__Requirement__: Below is a listing. Set down exactly the lines from the one containing "farms : List Farm" through the one containing "(72 + 16 * i) 4", both ends included, and leave out the rest.
** Opening Data for this exercise block **
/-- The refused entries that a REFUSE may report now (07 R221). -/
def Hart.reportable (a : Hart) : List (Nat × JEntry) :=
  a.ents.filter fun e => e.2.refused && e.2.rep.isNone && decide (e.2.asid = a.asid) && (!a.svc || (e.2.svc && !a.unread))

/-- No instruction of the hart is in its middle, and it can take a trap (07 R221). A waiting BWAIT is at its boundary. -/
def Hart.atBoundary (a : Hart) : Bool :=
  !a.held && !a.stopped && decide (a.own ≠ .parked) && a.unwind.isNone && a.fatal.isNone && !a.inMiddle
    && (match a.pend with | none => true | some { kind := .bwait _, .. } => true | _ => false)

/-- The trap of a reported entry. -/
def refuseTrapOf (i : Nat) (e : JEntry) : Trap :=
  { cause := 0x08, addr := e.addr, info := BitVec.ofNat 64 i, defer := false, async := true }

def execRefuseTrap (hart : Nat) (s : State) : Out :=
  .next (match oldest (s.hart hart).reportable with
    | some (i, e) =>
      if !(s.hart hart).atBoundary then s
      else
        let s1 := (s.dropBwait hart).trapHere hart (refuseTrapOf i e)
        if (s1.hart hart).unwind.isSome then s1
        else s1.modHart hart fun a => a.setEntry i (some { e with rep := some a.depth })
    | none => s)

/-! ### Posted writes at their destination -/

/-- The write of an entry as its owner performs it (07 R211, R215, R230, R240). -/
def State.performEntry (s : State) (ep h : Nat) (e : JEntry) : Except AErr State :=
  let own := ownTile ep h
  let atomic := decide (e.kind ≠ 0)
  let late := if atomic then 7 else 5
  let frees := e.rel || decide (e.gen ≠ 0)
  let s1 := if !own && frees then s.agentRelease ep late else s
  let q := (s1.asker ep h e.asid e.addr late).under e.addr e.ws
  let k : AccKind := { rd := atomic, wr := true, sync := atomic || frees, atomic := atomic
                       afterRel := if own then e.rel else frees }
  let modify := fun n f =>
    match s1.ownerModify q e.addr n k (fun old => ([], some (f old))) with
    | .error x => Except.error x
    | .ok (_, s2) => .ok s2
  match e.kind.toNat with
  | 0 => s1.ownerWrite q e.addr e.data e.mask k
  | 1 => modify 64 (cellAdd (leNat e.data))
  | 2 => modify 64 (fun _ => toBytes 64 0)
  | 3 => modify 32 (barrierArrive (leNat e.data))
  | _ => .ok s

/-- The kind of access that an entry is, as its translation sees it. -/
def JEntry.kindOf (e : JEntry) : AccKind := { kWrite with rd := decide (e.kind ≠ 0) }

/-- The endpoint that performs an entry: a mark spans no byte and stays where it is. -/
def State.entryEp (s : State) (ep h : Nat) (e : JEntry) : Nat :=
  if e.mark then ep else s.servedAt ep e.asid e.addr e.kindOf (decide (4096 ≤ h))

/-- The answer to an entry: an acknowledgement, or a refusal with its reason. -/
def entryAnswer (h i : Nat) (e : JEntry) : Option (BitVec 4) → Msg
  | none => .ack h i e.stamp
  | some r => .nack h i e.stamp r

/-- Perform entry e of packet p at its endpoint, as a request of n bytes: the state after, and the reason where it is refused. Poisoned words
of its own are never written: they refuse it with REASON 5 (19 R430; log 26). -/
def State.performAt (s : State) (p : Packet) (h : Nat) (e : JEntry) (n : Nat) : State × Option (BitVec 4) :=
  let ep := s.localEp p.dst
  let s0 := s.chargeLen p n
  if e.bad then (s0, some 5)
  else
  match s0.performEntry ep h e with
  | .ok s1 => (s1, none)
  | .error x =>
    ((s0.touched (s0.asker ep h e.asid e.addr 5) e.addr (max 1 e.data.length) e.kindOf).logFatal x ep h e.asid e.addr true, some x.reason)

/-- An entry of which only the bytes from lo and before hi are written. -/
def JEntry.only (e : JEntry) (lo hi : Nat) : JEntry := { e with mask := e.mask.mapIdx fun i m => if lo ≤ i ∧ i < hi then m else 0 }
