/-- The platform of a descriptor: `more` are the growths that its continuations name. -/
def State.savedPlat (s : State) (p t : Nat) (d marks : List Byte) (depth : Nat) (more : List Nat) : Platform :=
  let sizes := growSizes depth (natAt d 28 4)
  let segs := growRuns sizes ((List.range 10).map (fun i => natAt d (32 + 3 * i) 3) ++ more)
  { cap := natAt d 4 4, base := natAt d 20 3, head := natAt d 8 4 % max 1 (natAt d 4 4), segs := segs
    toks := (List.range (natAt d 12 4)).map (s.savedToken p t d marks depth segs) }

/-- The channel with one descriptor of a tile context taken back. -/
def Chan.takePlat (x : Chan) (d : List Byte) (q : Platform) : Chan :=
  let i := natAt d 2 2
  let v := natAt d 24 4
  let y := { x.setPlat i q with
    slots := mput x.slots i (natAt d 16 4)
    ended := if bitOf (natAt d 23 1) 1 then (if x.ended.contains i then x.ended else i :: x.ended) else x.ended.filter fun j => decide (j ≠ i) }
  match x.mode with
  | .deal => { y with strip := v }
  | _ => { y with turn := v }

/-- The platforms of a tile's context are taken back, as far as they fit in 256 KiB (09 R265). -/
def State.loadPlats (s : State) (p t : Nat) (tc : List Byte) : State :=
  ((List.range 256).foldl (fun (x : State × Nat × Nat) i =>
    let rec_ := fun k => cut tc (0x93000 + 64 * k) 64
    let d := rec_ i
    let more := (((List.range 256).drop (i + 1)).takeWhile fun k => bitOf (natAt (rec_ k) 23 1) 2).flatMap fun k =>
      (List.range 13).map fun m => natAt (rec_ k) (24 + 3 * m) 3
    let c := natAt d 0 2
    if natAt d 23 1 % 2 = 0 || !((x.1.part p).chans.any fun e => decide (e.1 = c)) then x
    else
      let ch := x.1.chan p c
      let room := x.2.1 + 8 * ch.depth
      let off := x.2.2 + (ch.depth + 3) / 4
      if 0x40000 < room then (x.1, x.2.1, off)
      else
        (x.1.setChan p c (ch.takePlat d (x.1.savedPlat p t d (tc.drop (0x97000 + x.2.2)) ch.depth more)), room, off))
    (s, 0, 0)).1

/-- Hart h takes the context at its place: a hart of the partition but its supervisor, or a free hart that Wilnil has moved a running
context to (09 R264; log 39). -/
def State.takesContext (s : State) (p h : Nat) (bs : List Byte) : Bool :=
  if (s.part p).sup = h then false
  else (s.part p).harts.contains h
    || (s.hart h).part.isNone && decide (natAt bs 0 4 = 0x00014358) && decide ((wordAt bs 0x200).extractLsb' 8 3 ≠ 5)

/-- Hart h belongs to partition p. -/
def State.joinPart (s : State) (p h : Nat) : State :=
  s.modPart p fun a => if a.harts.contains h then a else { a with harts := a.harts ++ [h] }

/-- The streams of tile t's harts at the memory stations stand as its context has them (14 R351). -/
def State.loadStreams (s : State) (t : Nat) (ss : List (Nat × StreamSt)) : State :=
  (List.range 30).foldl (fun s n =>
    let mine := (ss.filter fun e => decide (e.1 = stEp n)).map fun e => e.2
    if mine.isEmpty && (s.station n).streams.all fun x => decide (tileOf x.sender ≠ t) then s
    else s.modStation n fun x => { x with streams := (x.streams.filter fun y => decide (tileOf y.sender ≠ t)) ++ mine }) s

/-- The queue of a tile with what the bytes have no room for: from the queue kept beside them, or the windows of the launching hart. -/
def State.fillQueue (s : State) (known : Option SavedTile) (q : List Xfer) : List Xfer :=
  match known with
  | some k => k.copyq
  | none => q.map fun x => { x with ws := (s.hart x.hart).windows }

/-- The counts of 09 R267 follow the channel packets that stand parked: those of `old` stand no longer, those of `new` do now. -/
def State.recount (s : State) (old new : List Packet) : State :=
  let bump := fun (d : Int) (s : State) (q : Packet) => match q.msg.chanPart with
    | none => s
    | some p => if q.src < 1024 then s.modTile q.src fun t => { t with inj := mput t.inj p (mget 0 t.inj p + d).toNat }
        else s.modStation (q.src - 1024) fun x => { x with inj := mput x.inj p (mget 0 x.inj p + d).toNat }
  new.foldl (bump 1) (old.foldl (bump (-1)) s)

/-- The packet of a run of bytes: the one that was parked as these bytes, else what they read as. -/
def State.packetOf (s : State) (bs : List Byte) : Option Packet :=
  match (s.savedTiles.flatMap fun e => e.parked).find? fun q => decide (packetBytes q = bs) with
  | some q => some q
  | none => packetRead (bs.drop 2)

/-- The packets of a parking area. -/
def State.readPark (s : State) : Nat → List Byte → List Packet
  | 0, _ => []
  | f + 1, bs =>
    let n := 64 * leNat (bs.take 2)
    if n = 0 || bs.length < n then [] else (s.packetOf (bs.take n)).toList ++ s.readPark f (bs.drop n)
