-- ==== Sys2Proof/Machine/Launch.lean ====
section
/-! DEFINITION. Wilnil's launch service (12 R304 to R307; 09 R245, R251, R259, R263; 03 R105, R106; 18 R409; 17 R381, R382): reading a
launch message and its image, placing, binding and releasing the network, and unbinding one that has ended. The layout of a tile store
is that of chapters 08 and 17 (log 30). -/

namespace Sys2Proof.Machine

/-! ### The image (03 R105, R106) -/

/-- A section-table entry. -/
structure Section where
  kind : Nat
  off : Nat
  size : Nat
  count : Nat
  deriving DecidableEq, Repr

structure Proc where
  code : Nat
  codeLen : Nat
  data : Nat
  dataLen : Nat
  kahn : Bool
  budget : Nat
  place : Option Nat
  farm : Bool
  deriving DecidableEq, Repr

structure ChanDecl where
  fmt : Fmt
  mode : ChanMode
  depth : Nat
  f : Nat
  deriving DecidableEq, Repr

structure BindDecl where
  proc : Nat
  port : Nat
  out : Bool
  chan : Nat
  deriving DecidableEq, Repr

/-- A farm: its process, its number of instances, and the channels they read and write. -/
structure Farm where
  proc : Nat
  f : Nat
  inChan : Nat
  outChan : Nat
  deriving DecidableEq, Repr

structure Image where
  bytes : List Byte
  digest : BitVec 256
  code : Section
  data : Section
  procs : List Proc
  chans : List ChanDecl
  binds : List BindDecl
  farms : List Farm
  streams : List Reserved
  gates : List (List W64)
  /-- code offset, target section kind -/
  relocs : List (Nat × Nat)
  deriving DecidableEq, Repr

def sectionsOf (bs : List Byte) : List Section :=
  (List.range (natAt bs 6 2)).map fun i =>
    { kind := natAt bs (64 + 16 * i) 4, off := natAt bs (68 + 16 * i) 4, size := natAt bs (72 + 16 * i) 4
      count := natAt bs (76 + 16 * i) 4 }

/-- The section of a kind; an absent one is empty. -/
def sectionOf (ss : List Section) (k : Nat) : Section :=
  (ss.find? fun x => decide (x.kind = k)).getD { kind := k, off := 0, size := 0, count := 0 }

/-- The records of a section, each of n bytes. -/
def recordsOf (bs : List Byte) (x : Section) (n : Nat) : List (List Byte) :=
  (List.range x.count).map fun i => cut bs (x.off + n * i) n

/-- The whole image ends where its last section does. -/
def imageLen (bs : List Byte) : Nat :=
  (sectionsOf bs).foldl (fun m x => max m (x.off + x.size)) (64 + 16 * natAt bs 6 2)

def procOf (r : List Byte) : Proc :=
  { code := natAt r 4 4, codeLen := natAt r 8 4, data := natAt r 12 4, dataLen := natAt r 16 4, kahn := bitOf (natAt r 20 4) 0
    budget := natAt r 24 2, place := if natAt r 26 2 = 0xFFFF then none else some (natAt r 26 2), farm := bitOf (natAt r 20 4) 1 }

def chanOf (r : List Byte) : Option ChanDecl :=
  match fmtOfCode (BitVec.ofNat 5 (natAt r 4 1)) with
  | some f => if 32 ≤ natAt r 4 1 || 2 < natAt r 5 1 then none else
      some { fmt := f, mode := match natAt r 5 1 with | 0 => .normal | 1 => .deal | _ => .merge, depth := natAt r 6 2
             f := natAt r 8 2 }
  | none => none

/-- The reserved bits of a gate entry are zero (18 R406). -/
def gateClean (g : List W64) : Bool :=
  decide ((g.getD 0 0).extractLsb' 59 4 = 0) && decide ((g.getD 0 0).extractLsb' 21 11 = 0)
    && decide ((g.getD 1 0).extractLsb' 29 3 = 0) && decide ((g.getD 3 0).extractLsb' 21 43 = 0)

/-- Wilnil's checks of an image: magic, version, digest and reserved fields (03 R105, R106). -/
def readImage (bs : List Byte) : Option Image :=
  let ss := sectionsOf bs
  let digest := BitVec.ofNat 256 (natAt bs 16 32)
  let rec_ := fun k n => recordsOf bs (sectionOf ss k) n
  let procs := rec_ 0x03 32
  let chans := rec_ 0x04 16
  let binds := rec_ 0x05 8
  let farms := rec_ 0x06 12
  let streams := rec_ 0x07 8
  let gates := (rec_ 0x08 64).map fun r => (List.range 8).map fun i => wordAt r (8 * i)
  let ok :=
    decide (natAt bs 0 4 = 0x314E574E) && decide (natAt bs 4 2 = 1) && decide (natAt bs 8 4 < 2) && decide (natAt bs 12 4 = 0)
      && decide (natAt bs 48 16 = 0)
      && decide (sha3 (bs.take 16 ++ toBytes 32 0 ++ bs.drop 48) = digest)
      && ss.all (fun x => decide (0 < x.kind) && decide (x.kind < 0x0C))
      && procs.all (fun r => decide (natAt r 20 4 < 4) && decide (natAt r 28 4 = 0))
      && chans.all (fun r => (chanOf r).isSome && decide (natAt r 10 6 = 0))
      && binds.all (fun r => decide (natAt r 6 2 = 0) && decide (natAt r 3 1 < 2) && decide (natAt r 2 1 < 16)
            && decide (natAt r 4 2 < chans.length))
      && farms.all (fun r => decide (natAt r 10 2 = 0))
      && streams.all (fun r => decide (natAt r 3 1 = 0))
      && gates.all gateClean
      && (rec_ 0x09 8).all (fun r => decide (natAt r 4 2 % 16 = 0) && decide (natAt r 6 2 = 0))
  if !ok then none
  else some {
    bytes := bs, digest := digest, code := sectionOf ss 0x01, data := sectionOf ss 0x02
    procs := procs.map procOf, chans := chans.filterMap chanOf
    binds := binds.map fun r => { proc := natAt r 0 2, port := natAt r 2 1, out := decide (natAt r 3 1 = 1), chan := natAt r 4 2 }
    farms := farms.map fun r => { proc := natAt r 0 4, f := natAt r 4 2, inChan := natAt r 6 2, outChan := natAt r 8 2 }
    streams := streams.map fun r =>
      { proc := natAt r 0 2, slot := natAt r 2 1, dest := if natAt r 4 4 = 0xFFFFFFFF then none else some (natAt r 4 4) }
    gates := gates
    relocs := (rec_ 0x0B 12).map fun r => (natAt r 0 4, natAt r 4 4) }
** Closing Data for this exercise block **
__Output of the exercise__:
  farms : List Farm
  streams : List Reserved
  gates : List (List W64)
  /-- code offset, target section kind -/
  relocs : List (Nat × Nat)
  deriving DecidableEq, Repr

def sectionsOf (bs : List Byte) : List Section :=
  (List.range (natAt bs 6 2)).map fun i =>
    { kind := natAt bs (64 + 16 * i) 4, off := natAt bs (68 + 16 * i) 4, size := natAt bs (72 + 16 * i) 4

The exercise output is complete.